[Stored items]
-- ==== Sys2Proof/Laws/Tick.lean ====
section
/-! SUPPORT. What an instruction and a tick can do, said once: the branches of the instructions that branch, that every
instruction ends in a next state, and the three forms of a tick. -/

namespace Sys2Proof.Machine

/-! ### The instructions that branch -/

theorem execRet_empty {s : State} (h : s.sp = 0) : execRet s = .next (s.fatal .stackUnderflow) := if_pos h

theorem execRet_pop {s : State} (h : s.sp ≠ 0) : execRet s = .next (s.pop.setPc (s.topEntry.toNat + 2)) := if_neg h

theorem execCall_full {nnn : Addr} {s : State} (h : s.sp = 16) : execCall nnn s = .next (s.fatal .stackOverflow) := if_pos h

theorem execCall_push {nnn : Addr} {s : State} (h : s.sp ≠ 16) :
    execCall nnn s = .next ((s.push (s.pc.setWidth 16)).setPc nnn.toNat) := if_neg h

theorem execLdVxK_some {x : Nibble} {s : State} {k : Fin 16} (h : s.anyPressed = some k) :
    execLdVxK x s = .next (s.storeKey x k) := by rw [execLdVxK, h]

theorem execLdVxK_none {x : Nibble} {s : State} (h : s.anyPressed = none) :
    execLdVxK x s = .next (s.enterKeyWait x) := by rw [execLdVxK, h]

theorem keyWaitPoll_some {s : State} {k : Fin 16} (h : s.anyPressed = some k) :
    s.keyWaitPoll = (s.storeKey s.waitReg k).resume := by rw [State.keyWaitPoll, h]

theorem keyWaitPoll_none {s : State} (h : s.anyPressed = none) : s.keyWaitPoll = s := by rw [State.keyWaitPoll, h]

/-! ### Every instruction ends in a next state -/

/-- The state an instruction ends in. -/
def afterExec (i : Instr) (s : State) : State :=
  match exec i s with
  | .next t => t
  | .fault _ => s
  | .refused _ => s

/-- No instruction faults and none is refused (spec/60_exceptions.md R185). -/
theorem exec_eq_next (i : Instr) (s : State) : exec i s = .next (afterExec i s) := by
  cases i with
  | ret => by_cases h : s.sp = 0 <;> simp [afterExec, exec, execRet, h]
  | call nnn => by_cases h : s.sp = 16 <;> simp [afterExec, exec, execCall, h]
  | ldVxK x => cases h : s.anyPressed <;> simp [afterExec, exec, execLdVxK, h]
  | _ => rfl

theorem afterExec_of_exec {i : Instr} {s t : State} (h : exec i s = .next t) : afterExec i s = t := by
  rw [exec_eq_next] at h; exact Host.Outcome.next.inj h

/-! ### What each instruction leaves, written over the shared operations -/

@[simp] theorem afterExec_cls (s : State) : afterExec .cls s =
    (s.setDisplay Display.blank).advance 2 := rfl
@[simp] theorem afterExec_ret (s : State) : afterExec .ret s =
    if s.sp = 0 then s.fatal .stackUnderflow else s.pop.setPc (s.topEntry.toNat + 2) := by
  by_cases h : s.sp = 0 <;> simp [afterExec, exec, execRet, h]
@[simp] theorem afterExec_jp (s : State) (nnn : Addr) : afterExec (.jp nnn) s =
    s.setPc nnn.toNat := rfl
@[simp] theorem afterExec_call (s : State) (nnn : Addr) : afterExec (.call nnn) s =
    if s.sp = 16 then s.fatal .stackOverflow else (s.push (s.pc.setWidth 16)).setPc nnn.toNat := by
  by_cases h : s.sp = 16 <;> simp [afterExec, exec, execCall, h]
@[simp] theorem afterExec_seByte (s : State) (x : Nibble) (nn : Byte) : afterExec (.seByte x nn) s =
    s.skipIf (s.reg x == nn) := rfl
@[simp] theorem afterExec_sneByte (s : State) (x : Nibble) (nn : Byte) : afterExec (.sneByte x nn) s =
    s.skipIf (s.reg x != nn) := rfl
@[simp] theorem afterExec_seReg (s : State) (x : Nibble) (y : Nibble) : afterExec (.seReg x y) s =
    s.skipIf (s.reg x == s.reg y) := rfl
@[simp] theorem afterExec_ldByte (s : State) (x : Nibble) (nn : Byte) : afterExec (.ldByte x nn) s =
    s.result x nn := rfl
@[simp] theorem afterExec_addByte (s : State) (x : Nibble) (nn : Byte) : afterExec (.addByte x nn) s =
    s.result x (s.reg x + nn) := rfl
@[simp] theorem afterExec_ldReg (s : State) (x : Nibble) (y : Nibble) : afterExec (.ldReg x y) s =
    s.result x (s.reg y) := rfl
@[simp] theorem afterExec_orReg (s : State) (x : Nibble) (y : Nibble) : afterExec (.orReg x y) s =
    s.result x (s.reg x ||| s.reg y) := rfl
@[simp] theorem afterExec_andReg (s : State) (x : Nibble) (y : Nibble) : afterExec (.andReg x y) s =
    s.result x (s.reg x &&& s.reg y) := rfl
@[simp] theorem afterExec_xorReg (s : State) (x : Nibble) (y : Nibble) : afterExec (.xorReg x y) s =
    s.result x (s.reg x ^^^ s.reg y) := rfl
@[simp] theorem afterExec_addReg (s : State) (x : Nibble) (y : Nibble) : afterExec (.addReg x y) s =
    s.flaggedResult x (s.reg x + s.reg y) (carryFlag (s.reg x) (s.reg y)) := rfl
@[simp] theorem afterExec_subReg (s : State) (x : Nibble) (y : Nibble) : afterExec (.subReg x y) s =
    s.flaggedResult x (s.reg x - s.reg y) (noBorrowFlag (s.reg x) (s.reg y)) := rfl
@[simp] theorem afterExec_shr (s : State) (x : Nibble) (y : Nibble) : afterExec (.shr x y) s =
    s.flaggedResult x (s.reg x >>> 1) (shiftedOutLow (s.reg x)) := rfl
@[simp] theorem afterExec_subnReg (s : State) (x : Nibble) (y : Nibble) : afterExec (.subnReg x y) s =
    s.flaggedResult x (s.reg y - s.reg x) (noBorrowFlag (s.reg y) (s.reg x)) := rfl
@[simp] theorem afterExec_shl (s : State) (x : Nibble) (y : Nibble) : afterExec (.shl x y) s =
    s.flaggedResult x (s.reg x <<< 1) (shiftedOutHigh (s.reg x)) := rfl
@[simp] theorem afterExec_sneReg (s : State) (x : Nibble) (y : Nibble) : afterExec (.sneReg x y) s =
    s.skipIf (s.reg x != s.reg y) := rfl
@[simp] theorem afterExec_ldI (s : State) (nnn : Addr) : afterExec (.ldI nnn) s =
    (s.setIndex nnn.toNat).advance 2 := rfl
@[simp] theorem afterExec_jpV0 (s : State) (nnn : Addr) : afterExec (.jpV0 nnn) s =
    s.setPc (s.indexedTarget nnn) := rfl
@[simp] theorem afterExec_rnd (s : State) (x : Nibble) (nn : Byte) : afterExec (.rnd x nn) s =
    s.drawn.result x (s.rndByte &&& nn) := rfl
@[simp] theorem afterExec_drw (s : State) (x : Nibble) (y : Nibble) (n : Nibble) : afterExec (.drw x y n) s =
    ((s.setDisplay (s.drawing x y n).fb).setReg vF (flagByte (s.drawing x y n).col)).advance 2 := rfl
@[simp] theorem afterExec_skp (s : State) (x : Nibble) : afterExec (.skp x) s =
    s.skipIf (s.isPressed (s.reg x)) := rfl
@[simp] theorem afterExec_sknp (s : State) (x : Nibble) : afterExec (.sknp x) s =
    s.skipIf (!s.isPressed (s.reg x)) := rfl
@[simp] theorem afterExec_ldVxDt (s : State) (x : Nibble) : afterExec (.ldVxDt x) s =
    (s.setReg x s.dt).advance 2 := rfl
@[simp] theorem afterExec_ldVxK (s : State) (x : Nibble) : afterExec (.ldVxK x) s =
    match s.anyPressed with | some k => s.storeKey x k | none => s.enterKeyWait x := by
  cases h : s.anyPressed <;> simp [afterExec, exec, execLdVxK, h]
@[simp] theorem afterExec_ldDtVx (s : State) (x : Nibble) : afterExec (.ldDtVx x) s =
    (s.setDelay (s.reg x)).advance 2 := rfl
@[simp] theorem afterExec_ldStVx (s : State) (x : Nibble) : afterExec (.ldStVx x) s =
    (s.setSound (s.reg x)).advance 2 := rfl
@[simp] theorem afterExec_addI (s : State) (x : Nibble) : afterExec (.addI x) s =
    (s.setIndex (s.i.toNat + (s.reg x).toNat)).advance 2 := rfl
@[simp] theorem afterExec_ldF (s : State) (x : Nibble) : afterExec (.ldF x) s =
    (s.setIndex (glyphAddr (s.reg x))).advance 2 := rfl
@[simp] theorem afterExec_ldB (s : State) (x : Nibble) : afterExec (.ldB x) s =
    (s.storeBytes (s.indexAddr 0) (decimalDigits (s.reg x))).advance 2 := rfl
@[simp] theorem afterExec_storeRegs (s : State) (x : Nibble) : afterExec (.storeRegs x) s =
    (s.storeBytes (s.indexAddr 0) (s.regsThrough x)).advance 2 := rfl
@[simp] theorem afterExec_loadRegs (s : State) (x : Nibble) : afterExec (.loadRegs x) s =
    ((s.setRegsFrom 0 (s.indexBytes (x.toNat + 1))).setIndex (s.i.toNat + x.toNat + 1)).advance 2 := rfl

/-! ### The three forms of a tick (spec/40_cycle.md R91) -/

/-- The state the execute phase of a tick ends in: the instruction's, or the report of an unsupported word. -/
def afterWord (op : Opcode) (s : State) : State :=
  match decodeWord op with
  | some i => afterExec i s
  | none => s.unsupported op

theorem runWord_eq_next (op : Opcode) (s : State) : runWord op s = .next (afterWord op s) := by
  cases h : decodeWord op <;> simp [runWord, afterWord, h, exec_eq_next]

theorem closeTick_next (t : State) : closeTick (.next t) = .next (if t.mode = .halted then t else t.timerPhase) := by
  by_cases h : t.mode = .halted <;> simp [closeTick, h]

theorem step_running {s : State} (h : s.mode = .running) :
    step s = closeTick (.next (afterWord s.fetchWord s.openTick)) := by
  simp only [step, tick, h, runWord_eq_next]

theorem step_keyWait {s : State} (h : s.mode = .keyWait) : step s = .next s.openTick.keyWaitPoll.timerPhase := by
  simp only [step, tick, h]

theorem step_halted {s : State} (h : s.mode = .halted) : step s = .next s.openTick := by
  simp only [step, tick, h]

/-- Everything a tick can do: run a supported word, report an unsupported one, poll the keypad, or nothing. -/
theorem step_cases {s t : State} (h : step s = .next t) :
    (∃ i, s.mode = .running ∧ decodeWord s.fetchWord = some i ∧
      t = if (afterExec i s.openTick).mode = .halted then afterExec i s.openTick
        else (afterExec i s.openTick).timerPhase) ∨
    (s.mode = .running ∧ decodeWord s.fetchWord = none ∧ t = (s.openTick.unsupported s.fetchWord).timerPhase) ∨
    (∃ k, s.mode = .keyWait ∧ s.anyPressed = some k ∧ t = ((s.openTick.storeKey s.waitReg k).resume).timerPhase) ∨
    (s.mode = .keyWait ∧ s.anyPressed = none ∧ t = s.openTick.timerPhase) ∨
    (s.mode = .halted ∧ t = s.openTick) := by
  cases hm : s.mode with
  | running =>
    rw [step_running hm, closeTick_next] at h
    have ht := (Host.Outcome.next.inj h).symm
    cases hd : decodeWord s.fetchWord with
    | some i =>
      simp only [afterWord, hd] at ht
      exact .inl ⟨i, rfl, rfl, ht⟩
    | none =>
      simp only [afterWord, hd] at ht
      exact .inr (.inl ⟨rfl, rfl, by simpa [hm] using ht⟩)
  | keyWait =>
    rw [step_keyWait hm] at h
    have ht := (Host.Outcome.next.inj h).symm
    cases hk : s.anyPressed with
    | some k => exact .inr (.inr (.inl ⟨k, rfl, rfl, by rw [ht, keyWaitPoll_some (by exact hk)]; rfl⟩))
    | none => exact .inr (.inr (.inr (.inl ⟨rfl, rfl, by rw [ht, keyWaitPoll_none (by exact hk)]⟩)))
  | halted =>
    rw [step_halted hm] at h
    exact .inr (.inr (.inr (.inr ⟨rfl, (Host.Outcome.next.inj h).symm⟩)))

end Sys2Proof.Machine
end

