-- ==== Sys2Proof/Tests/Slice0.lean ====
section
/-! SUPPORT. Tests. Expected values come from the spec: words written bit by bit from spec/30_encoding.md R72 and R75, and the
vectors of spec/95_test_vectors.md, named in each docstring. Witnesses show that the hypotheses of the obligations can be
  met. -/

namespace Sys2Proof.Tests

open Sys2Proof.Machine

/-! ### Well-formedness refuses ill-formed terms -/

/-- A register number of 16 does not fit the four bits of x, nor 256 the eight of nn, nor 4096 the twelve of nnn (R71). -/
theorem test_fields_too_wide : fieldFits (16, 4) = false ∧ fieldFits (256, 8) = false ∧ fieldFits (4096, 12) = false := by
  decide
theorem test_fields_at_the_bound : fieldFits (15, 4) = true ∧ fieldFits (255, 8) = true ∧ fieldFits (4095, 12) = true := by
  decide
theorem test_keyPress_of_no_key : (HostAction.keyPress 16).wf = false := by decide
theorem test_keyRelease_of_no_key : (HostAction.keyRelease 16).wf = false := by decide
theorem test_load_past_the_image : (HostAction.load 3584 0).wf = false := by decide

/-! ### Decoding: each word is written bit by bit from the formats of R72 and the literal digits of R75 -/

theorem test_decode_cls : decodeWord 0b0000_0000_1110_0000 = some (.cls) := by decide
theorem test_decode_ret : decodeWord 0b0000_0000_1110_1110 = some (.ret) := by decide
theorem test_decode_jp : decodeWord 0b0001_1010_1011_1100 = some (.jp 0xABC) := by decide
theorem test_decode_call : decodeWord 0b0010_0010_0000_1110 = some (.call 0x20E) := by decide
theorem test_decode_seByte : decodeWord 0b0011_0011_0000_0101 = some (.seByte 3 0x05) := by decide
theorem test_decode_sneByte : decodeWord 0b0100_0011_0000_0110 = some (.sneByte 3 0x06) := by decide
theorem test_decode_seReg : decodeWord 0b0101_0001_0010_0000 = some (.seReg 1 2) := by decide
theorem test_decode_ldByte : decodeWord 0b0110_1010_0010_1111 = some (.ldByte 0xA 0x2F) := by decide
theorem test_decode_addByte : decodeWord 0b0111_0010_1100_0010 = some (.addByte 2 0xC2) := by decide
theorem test_decode_ldReg : decodeWord 0b1000_0000_0001_0000 = some (.ldReg 0 1) := by decide
theorem test_decode_orReg : decodeWord 0b1000_0010_0011_0001 = some (.orReg 2 3) := by decide
theorem test_decode_andReg : decodeWord 0b1000_0100_0101_0010 = some (.andReg 4 5) := by decide
theorem test_decode_xorReg : decodeWord 0b1000_0110_0111_0011 = some (.xorReg 6 7) := by decide
theorem test_decode_addReg : decodeWord 0b1000_0011_0100_0100 = some (.addReg 3 4) := by decide
theorem test_decode_subReg : decodeWord 0b1000_1000_1001_0101 = some (.subReg 8 9) := by decide
theorem test_decode_shr : decodeWord 0b1000_0100_0111_0110 = some (.shr 4 7) := by decide
theorem test_decode_subnReg : decodeWord 0b1000_1010_1011_0111 = some (.subnReg 0xA 0xB) := by decide
theorem test_decode_shl : decodeWord 0b1000_0100_0111_1110 = some (.shl 4 7) := by decide
theorem test_decode_sneReg : decodeWord 0b1001_0001_0010_0000 = some (.sneReg 1 2) := by decide
theorem test_decode_ldI : decodeWord 0b1010_0011_0000_0001 = some (.ldI 0x301) := by decide
theorem test_decode_jpV0 : decodeWord 0b1011_0011_0000_1000 = some (.jpV0 0x308) := by decide
theorem test_decode_rnd : decodeWord 0b1100_0011_0000_1111 = some (.rnd 3 0x0F) := by decide
theorem test_decode_drw : decodeWord 0b1101_0000_0001_0101 = some (.drw 0 1 5) := by decide
theorem test_decode_skp : decodeWord 0b1110_0001_1001_1110 = some (.skp 1) := by decide
theorem test_decode_sknp : decodeWord 0b1110_0001_1010_0001 = some (.sknp 1) := by decide
theorem test_decode_ldVxDt : decodeWord 0b1111_0011_0000_0111 = some (.ldVxDt 3) := by decide
theorem test_decode_ldVxK : decodeWord 0b1111_0101_0000_1010 = some (.ldVxK 5) := by decide
theorem test_decode_ldDtVx : decodeWord 0b1111_0101_0001_0101 = some (.ldDtVx 5) := by decide
theorem test_decode_ldStVx : decodeWord 0b1111_0101_0001_1000 = some (.ldStVx 5) := by decide
theorem test_decode_addI : decodeWord 0b1111_0010_0001_1110 = some (.addI 2) := by decide
theorem test_decode_ldF : decodeWord 0b1111_0111_0010_1001 = some (.ldF 7) := by decide
theorem test_decode_ldB : decodeWord 0b1111_0000_0011_0011 = some (.ldB 0) := by decide
theorem test_decode_storeRegs : decodeWord 0b1111_0001_0101_0101 = some (.storeRegs 1) := by decide
theorem test_decode_loadRegs : decodeWord 0b1111_0010_0110_0101 = some (.loadRegs 2) := by decide

/-- The unsupported words of spec/95_test_vectors.md 2.6. -/
theorem test_decode_unsupported :
    [0x0000, 0x0123, 0x5121, 0x8018, 0x801F, 0x9121, 0xE09F, 0xF0FF].map decodeWord = List.replicate 8 none := by decide
/-- R79: `ADD V3, V4` is stored as the bytes 0x83, 0x44, and decoding leaves what follows. -/
theorem test_decode_bytes : decodeBytes [0x83, 0x44, 0x12] = .ok (.addReg 3 4, [0x12]) := by decide
/-- Half a word decodes to nothing, by name. -/
theorem test_decode_truncated : decodeBytes [0x83] = .error .truncated ∧ decodeBytes [] = .error .truncated := by decide
theorem test_decode_unsupported_by_name : decodeBytes [0xF0, 0xFF] = .error (.unsupported 0xF0FF) := by decide
/-- The host numbers the bits of a word as the table does: bit 0 is the least significant. -/
theorem test_decodeTableWord : decodeTableWord 16 0x8344 = some (.addReg 3 4) := by decide
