-- ==== Sys2Proof/Machine/Core.lean ====
section
/-! DEFINITION. The machine as the host's interface takes it. -/

def Sys2Proof.core : Host.Core :=
  { State := Sys2Proof.Machine.State
    Fault := Sys2Proof.Machine.Fault
    Refusal := Sys2Proof.Machine.Refusal
    step := Sys2Proof.Machine.step
    reset := Sys2Proof.Machine.State.reset }
end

• _YOUR INSTRUCTIONS_
What you return must be an exact retyping of the lines above starting at the line with "that branch -/" and ending at the line with "(h : s.sp ≠ 16)", and nothing besides.

• _SOLUTION TO THIS PROBLEM_
/-! ### The instructions that branch -/

theorem execRet_empty {s : State} (h : s.sp = 0) : execRet s = .next (s.fatal .stackUnderflow) := if_pos h

theorem execRet_pop {s : State} (h : s.sp ≠ 0) : execRet s = .next (s.pop.setPc (s.topEntry.toNat + 2)) := if_neg h

theorem execCall_full {nnn : Addr} {s : State} (h : s.sp = 16) : execCall nnn s = .next (s.fatal .stackOverflow) := if_pos h

theorem execCall_push {nnn : Addr} {s : State} (h : s.sp ≠ 16) :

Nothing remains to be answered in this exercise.